§ Data records:
-- ==== Sys2Proof/Machine/Transmit.lean ====
section
/-! DEFINITION. Frames sent: SDH and SONET (Table 04-4, R103 to R108, R114), OTU (Table 05-2, R133 to R140), ALF
(R156 to R163, R178), and the low-order tributaries in them (R206, R207). Payload bytes are not part of the model. -/

namespace Sys2Proof.Machine

/-! ### What is sent in place of traffic (R271) -/

/-- A port's transmitters send nothing: squelched, or a standby's pair lane (R302). -/
def State.silent (s : State) (p : Nat) : Bool := s.txSilent p || s.pairSilent p

/-- The damper's output for an entity of the port: a hold acts at its own moment, the rest from step 4. -/
def State.sentOut (s : State) (p kind n : Nat) : DamperOut := if s.portHold p then .hold else s.damper kind n

/-- The layer's AIS goes out. -/
def DamperOut.isAis : DamperOut → Bool
  | .hold => true
  | .defect => true
  | _ => false

def State.rdiOff (s : State) (p : Nat) : Bool := s.on (PRT_DAMPER.key p) PRT_DAMPER.RDI_DIS
def State.reiOff (s : State) (p : Nat) : Bool := s.on (PRT_DAMPER.key p) PRT_DAMPER.REI_DIS

/-! ### Pointer generators (R114, R206) -/

/-- What a generator sends in one frame: all ones, or its pointer with a justification at most once in 4 frames
when the fill leaves `room` around its centre. `true` is a positive justification. -/
def GenSt.send (ss top room : Nat) (x : GenSt) (ais : Bool) (drift : Int) (new : Nat) : GenSt × Option Bool :=
  let word := fun ndf v => ndf * 4096 + ss * 1024 + v
  let idle := min 4 (x.since + 1)
  if ais then ({ x with ndf := true, since := idle, lastWord := 0xFFFF }, none)
  else if x.ndf then
    let v := new % (top + 1)
    ({ x with value := v, ndf := false, since := 0, fill := 0, lastWord := word 9 v }, none)
  else
    let fill := x.fill + drift
    if x.since + 1 < 4 ∨ fill.natAbs ≤ room then
      ({ x with fill := fill, since := idle, lastWord := word 6 x.value }, none)
    else if fill < 0 then
      ({ x with value := (x.value + 1) % (top + 1), fill := fill + 1, since := 0,
                lastWord := word 6 (x.value ^^^ 0x2AA) }, some true)
    else
      ({ x with value := (x.value + top) % (top + 1), fill := fill - 1, since := 0,
                lastWord := word 6 (x.value ^^^ 0x155) }, some false)

/-- A step of drift: -1, 0 or 1, as the clocks give it. Notes: assumption 2. -/
def driftOf (n : Nat) : Int := (n % 3 : Nat) - 1

/-! ### Low-order tributaries (R206, R207) -/

/-- SS bits of a TU (Table 08-4). -/
def tuSs (t : Nat) : Nat := [0, 3, 2, 0].getD t 0

/-- A quarter of one direction of the retiming store (R205, R206). -/
def tuRoom (t : Nat) : Nat := 16 * retimeUnits t

/-- The TU multiframe of one tributary. -/
def State.sendTrib (s : State) (p h pos : Nat) : State :=
  let k := tribNum p h pos
  let x := s.trib k
  let out := s.sentOut p dkTribTx k
  let t := x.cfg.ttype
  if out = .unconnected then s.updTrib k fun x => { x with gen := { x.gen with lastWord := 6 * 4096 + tuSs t * 1024 } }
  else
    let a := s.fresh
    let b := a.2.fresh
    let r := x.gen.send (tuSs t) (tuTop t) (tuRoom t) out.isAis (driftOf a.1) b.1
    b.2.updTrib k fun x => { x with
      gen := r.1, outPj := x.outPj + bit (r.2 = some true), outNj := x.outNj + bit (r.2 = some false) }

/-- The tributaries of a port, at the first frame of a TU multiframe. -/
def State.sendTribs (s : State) (p : Nat) (keep : Nat → Bool) : State :=
  let ks := (s.tribs.filter fun e => decide (e.1 / 2 ^ 24 = p ∧ e.2.cfg.ttype ≠ 0) && keep e.1).map Prod.fst
  s.each ks fun s k => s.sendTrib p (k / 65536 % 256) (k % 65536)

/-! ### SDH and SONET -/

/-- RDI-L is ordered (Table 04-9). -/
def State.lineRdi (s : State) (p : Nat) : Bool :=
  let line := if s.isSdh p then
      s.losOf p || (s.portHas p [dTIM_S] && s.on (SDH_CFG.key p) SDH_CFG.TIM_S_AIS) || s.sdhOn p SDH_CFG.FORCE_RDI_L
    else false
  !s.rdiOff p && (line || s.portHas p [dLOF, dAIS_L])

/-- RDI-P is ordered on a terminated path (Table 04-9). -/
def State.pathRdi (s : State) (p h : Nat) : Bool :=
  let a := (s.path (pathKey p h)).cfg.actions
  !s.rdiOff p && (s.pathHas p h [dAIS_P, dLOP_P] || (a.testBit 0 && s.pathHas p h [dUNEQ_P]) ||
    (a.testBit 1 && s.pathHas p h [dPLM_P]) || (a.testBit 2 && s.pathHas p h [dTIM_P]))

/-- Whether AIS-L goes out in place of the frame. -/
def State.lineAisSent (s : State) (p : Nat) : Bool :=
  let out := s.sentOut p dkPort p
  out.isAis || decide (out = .forced)

/-- The group whose K bytes the port sends: that of a protection port, and of a working port with K_SRC 0
(R105, R296). -/
def State.kGroup (s : State) (p : Nat) : Option Nat :=
  if ¬ s.isSdh p then none
  else match s.mspOf p with
    | some g => some g
    | none => if s.get (SDH_TX_OH.key p) SDH_TX_OH.K_SRC = 0 then s.mspWorking p else none

/-- K1 and K2 before RDI-L and AIS-L. With K_SRC 0 and no group they are open. Notes: assumption 2. -/
def State.kSource (s : State) (p : Nat) : Nat × Nat × State :=
  match s.kGroup p with
  | some g => ((s.pgroup g).txK1, (s.pgroup g).txK2, s)
  | none =>
    let k2 := s.sdhGet p (SDH_TX_OH.key p) SDH_TX_OH.K2_TX
    if s.isSdh p ∧ s.get (SDH_TX_OH.key p) SDH_TX_OH.K_SRC = 0 then
      let f := s.fresh
      (f.1 % 256, f.1 / 256 % 32 * 8 + k2 % 8, f.2)
    else (s.sdhGet p (SDH_TX_OH.key p) SDH_TX_OH.K1_TX, k2, s)

/-- K2 as sent (R105). -/
def k2Sent (k2 : Nat) (ais rdi : Bool) : Nat := if ais then k2 / 8 * 8 + 7 else if rdi then k2 / 8 * 8 + 6 else k2

/-- S1 as sent (R106). -/
def State.s1Sent (s : State) (p : Nat) : Nat :=
  if s.isSdh p ∧ s.get (SDH_TX_OH.key p) SDH_TX_OH.S1_SRC = 1 then s.get (SDH_TX_OH.key p) SDH_TX_OH.S1_TX
  else rankCode (s.family p) (s.portRank p)

/-- J0 as sent (R104); a client framer sends 0x01 (R145). -/
def State.j0Sent (s : State) (p : Nat) : Nat :=
  let body := s.traceRegs fun j => SDH_J0_TX.key p j
  let i := (s.sdh p).txCount % 16
  if ¬ s.isSdh p then 1
  else if s.sdhOn p SDH_CFG.J0_MODE then (if i = 0 then traceHead (body.drop 1) else body.getD i 0).toNat
  else (body.getD 0 0).toNat

/-- The next bytes of a DCC buffer, and what it keeps (R108). -/
def dccSent (on : Bool) (n : Nat) (buf : List Byte) : List Byte × List Byte :=
  if on then ((buf ++ List.replicate n 0x7E).take n, buf.drop n) else (List.replicate n 0x7E, buf)

/-- The J1 byte of a terminated path (R117). -/
def PathSt.j1Sent (x : PathSt) (i : Nat) : Byte :=
  if x.cfg.trace = 1 then (if i % 16 = 0 then traceHead ((x.cfg.j1Tx.take 16).drop 1) else x.cfg.j1Tx.getD (i % 16) 0)
  else if x.cfg.trace = 2 then x.cfg.j1Tx.getD (i % 64) 0
  else 0

/-- A terminated path's H4: the multiframe phase of a mapped container (R202); a packet engine's is open. -/
def State.h4Sent (s : State) (p h : Nat) : Nat × State :=
  if (s.container (pathKey p h)).types ≠ [] then (0xFC + (s.sdh p).txCount % 4, s)
  else
    let f := s.fresh
    (f.1 % 256, f.2)

/-- The overhead of one path (Table 04-8). -/
def State.pathOverSent (s : State) (p h : Nat) (out : DamperOut) : List Byte × State :=
  let x := s.path (pathKey p h)
  if out.isAis then (List.replicate 8 0xFF, s)
  else if x.cfg.mode = 0 then (if out = .unconnected then List.replicate 8 0 else [], s)
  else
    let h4 := s.h4Sent p h
    let rei := if s.reiOff p then 0 else min 8 x.lastB3
    ([x.j1Sent (s.sdh p).txCount, BitVec.ofNat 8 x.cfg.c2Tx, BitVec.ofNat 8 (rei * 16 + bit (s.pathRdi p h) * 8), 0,
      BitVec.ofNat 8 h4.1, 0, 0, 0], h4.2)

/-- One path of the frame: its pointer and its overhead. -/
def State.sendPath (s : State) (p h : Nat) : State :=
  let k := pathKey p h
  let out := s.sentOut p dkPathTx k
  let a := s.fresh
  let b := a.2.fresh
  let ss := if s.family p = 2 then 0 else 2
  let r := (s.path k).gen.send ss ptrTop 0 out.isAis (driftOf a.1) b.1
  let o := b.2.pathOverSent p h out
  o.2.updPath k fun x => { x with
    gen := r.1, txOver := o.1, outPj := x.outPj + bit (r.2 = some true), outNj := x.outNj + bit (r.2 = some false) }

/-- A frame of a port or client framer. -/
def State.sdhTransmit (s : State) (p : Nat) : State :=
  if ¬ s.hasStm p then s
  else if s.silent p then s.updSdh p fun x => { x with txSquelched := true, txCount := (x.txCount + 1) % 64 }
  else
    let ais := s.lineAisSent p
    let k := s.kSource p
    let x := s.sdh p
    let rs := dccSent (s.sdhOn p SDH_CFG.DCC_RS_EN) 3 x.rsTx
    let ms := dccSent (s.sdhOn p SDH_CFG.DCC_MS_EN) 9 x.msTx
    let s1 := k.2.2.updSdh p fun x => { x with
      txJ0 := s.j0Sent p, txK1 := k.1, txK2 := k2Sent k.2.1 ais (s.lineRdi p), txS1 := s.s1Sent p,
      txM := if s.reiOff p then 0 else min (s.reiMax p) x.lastB2,
      txRs := rs.1, rsTx := rs.2, txMs := ms.1, msTx := ms.2, txAis := ais, txSquelched := false }
    let s2 := s1.each (s1.heads p) fun s h => s.sendPath p h
    let s3 := if x.txCount % 4 = 0 then s2.sendTribs p (fun k => !posAlf (k % 65536)) else s2
    s3.updSdh p fun x => { x with txCount := (x.txCount + 1) % 64 }

def execSdhFrameTransmit (p : Port) (s : State) : Host.Outcome State Fault Refusal :=
  .next (s.datapath fun s => s.sdhTransmit p).settle

/-! ### OTN -/

/-- SM BDI (Table 05-6). -/
def State.smBdi (s : State) (p : Nat) : Bool :=
  !s.rdiOff p && (s.losOf p || s.portHas p [dOTU_LOF, dLOL, dLOM] || s.smTimActs p ||
    s.on (OTN_CFG.key p) OTN_CFG.FORCE_SM_BDI)

/-- PM BDI of a terminated ODU. -/
def State.pmBdi (s : State) (p i : Nat) : Bool := !s.rdiOff p && (s.pmFails p i || s.oduHas p i 0 [dLOFLOM])

/-- BDI of an operational TCM (R137). -/
def State.tcmBdi (s : State) (p i l : Nat) : Bool :=
  !s.rdiOff p && (s.oduHas p i l [dLTC, dODU_AIS, dLCK, dOCI] || (s.oduHas p i l [dTIM] && s.timAct p i l))

/-- A layer that the device sources: TTI, BEI, BDI and STAT. -/
def State.sourceLayer (s : State) (p i l mfas : Nat) (tti : List Byte) (bdi : Bool) (stat : Nat) : State :=
  let bei := if s.reiOff p then 0 else min 8 (s.layer p i l).bei
  s.updLayer p i l fun x =>
    { x with txTti := (tti.getD (mfas % 64) 0).toNat, txStatus := bei * 16 + bit bdi * 8 + stat }

/-- The maintenance signal sent in place of an ODU: its repeated byte (G.709). PRESUMED; Notes: assumption 14. -/
def oduSignal (out : DamperOut) : Option Nat :=
  match out with
  | .hold => some 0xFF
  | .defect => some 0xFF
  | .forced => some 0x55
  | .unconnected => some 0x66
  | _ => none

/-- The DM bit of a layer: looped, or that of the source (R138). -/
def State.dmOut (s : State) (p i l : Nat) : State :=
  if s.dmLoop p i l then s.updLayer p i l fun x => { x with dmTx := x.dmRx } else s.dmSent p i l

/-- The overhead of one ODU. -/
def State.sendOdu (s : State) (p i mfas : Nat) : State :=
  let c := (s.odu (oduKey p i)).cfg
  let s0 := s.each ((List.range 7).filter fun l => s.monitored p i l) fun s l => s.dmOut p i l
  let forcedAis := decide (i = 0) && s.on (OTN_CFG.key p) OTN_CFG.FORCE_ODU_AIS
  let out := s.sentOut p dkOduTx (oduKey p i)
  match (if forcedAis then some 0xFF else oduSignal out) with
  | some b => s0.each (List.range 7) fun s l => s.updLayer p i l fun x => { x with txTti := b, txStatus := b }
  | none =>
    let s1 := if c.mode = 1 then s0.sourceLayer p i 0 mfas c.pmTx (s.pmBdi p i) 1 else s0
    let s2 := s1.each ((List.range 6).filter fun j => decide ((c.tcm.getD j (0, 0, 0)).1 = 2)) fun s j =>
      s.sourceLayer p i (j + 1) mfas (c.tcmTx.getD j []) (s.tcmBdi p i (j + 1)) 1
    if s2.justifies p i = 2 then
      let f := s2.fresh
      f.2.updOdu (oduKey p i) fun x => { x with cmTx := f.1 % 2 ^ 14 }
    else s2

/-- The PSI byte of a frame: PT at MFAS 0, and the MSI from MFAS 2 (Table 05-2, R140). -/
def State.psiSent (s : State) (p mfas : Nat) : Nat :=
  let c := (s.odu (oduKey p 0)).cfg
  if c.otype = 0 ∨ c.mode = 0 then 0
  else if mfas = 0 then c.ptTx
  else if (c.ptTx = 0x20 ∨ c.ptTx = 0x21) ∧ 2 ≤ mfas ∧ mfas < 2 + tsCount c.otype c.ptTx then
    msiByte c.otype c.ptTx (mfas - 1) (s.loCfgs p)
  else 0

/-- An OTU frame. -/
def State.otuTransmit (s : State) (p : Nat) : State :=
  if ¬ s.isOtn p then s
  else
    let m := ((s.otn p).txMfas + 1) % 256
    if s.silent p then s.updOtn p fun x => { x with txMfas := m, txSquelched := true }
    else
      let out := s.sentOut p dkPort p
      let s1 := s.updOtn p fun x => { x with
        txMfas := m, txPsi := s.psiSent p m, txAis := out.isAis || decide (out = .forced), txSquelched := false }
      (s1.sourceLayer p 0 smLayer m (s1.otn p).smTx (s1.smBdi p) 0).each (s1.oduList p) fun s i => s.sendOdu p i m

def execOtuFrameTransmit (p : Port) (s : State) : Host.Outcome State Fault Refusal :=
  .next (s.datapath fun s => s.otuTransmit p).settle

/-! ### ALF -/

/-- The announcement that applies next. -/
def State.nextAnn (s : State) (p : Nat) : Option Ann :=
  let n := s.pfn p
  (sortBy (fun a : Ann => (a.eff + 2 ^ 32 - n) % 2 ^ 32) (s.alf p).anns).head?

/-- OHC words 13 to 15 of a group port (Table 07-1). -/
def State.groupOhc (s : State) (p mfi : Nat) : Nat :=
  match s.bondOf p, s.hrpOf p with
  | some (g, _), _ =>
    if mfi = 13 then g * 256 + ((s.bondMembers g).map fun e => 2 ^ e.1).sum
    else if mfi = 14 then (s.bundleTxMap g).digest
    else (s.bundleTxCand g).digest
  | none, some (g, _) => if mfi = 13 then g * 256 + 3 else 0
  | none, none => 0

/-- The overhead channel word of a frame (Table 06-5). -/
def State.ohcSent (s : State) (p mfi : Nat) : Nat :=
  let a := s.nextAnn p
  if mfi = 0 then (s.alfUse p).digest
  else if mfi = 1 then (s.alfCand p).digest
  else if mfi = 2 then (match a with | some x => x.profile * 4096 | none => 0xF000)
  else if mfi = 3 then (match a with | some x => x.eff / 65536 | none => 0)
  else if mfi = 4 then (match a with | some x => x.eff % 65536 | none => 0)
  else if mfi = 5 then s.address
  else if mfi = 6 then p
  else if mfi = 7 then s.get (ALF_CFG.key p) ALF_CFG.LINK_ID
  else if mfi = 13 ∨ mfi = 14 ∨ mfi = 15 then s.groupOhc p mfi
  else 0

/-- RDI of an ALF frame (Table 06-9). -/
def State.alfRdi (s : State) (p : Nat) : Bool :=
  !s.rdiOff p && (s.losOf p || s.portHas p [dLOAF, dAFE] || s.on (ALF_CFG.key p) ALF_CFG.FORCE_RDI)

§ Exercise: Among the lines above, find those holding "testBit" and copy each one.

§ Response below:
  !s.rdiOff p && (s.pathHas p h [dAIS_P, dLOP_P] || (a.testBit 0 && s.pathHas p h [dUNEQ_P]) ||
    (a.testBit 1 && s.pathHas p h [dPLM_P]) || (a.testBit 2 && s.pathHas p h [dTIM_P]))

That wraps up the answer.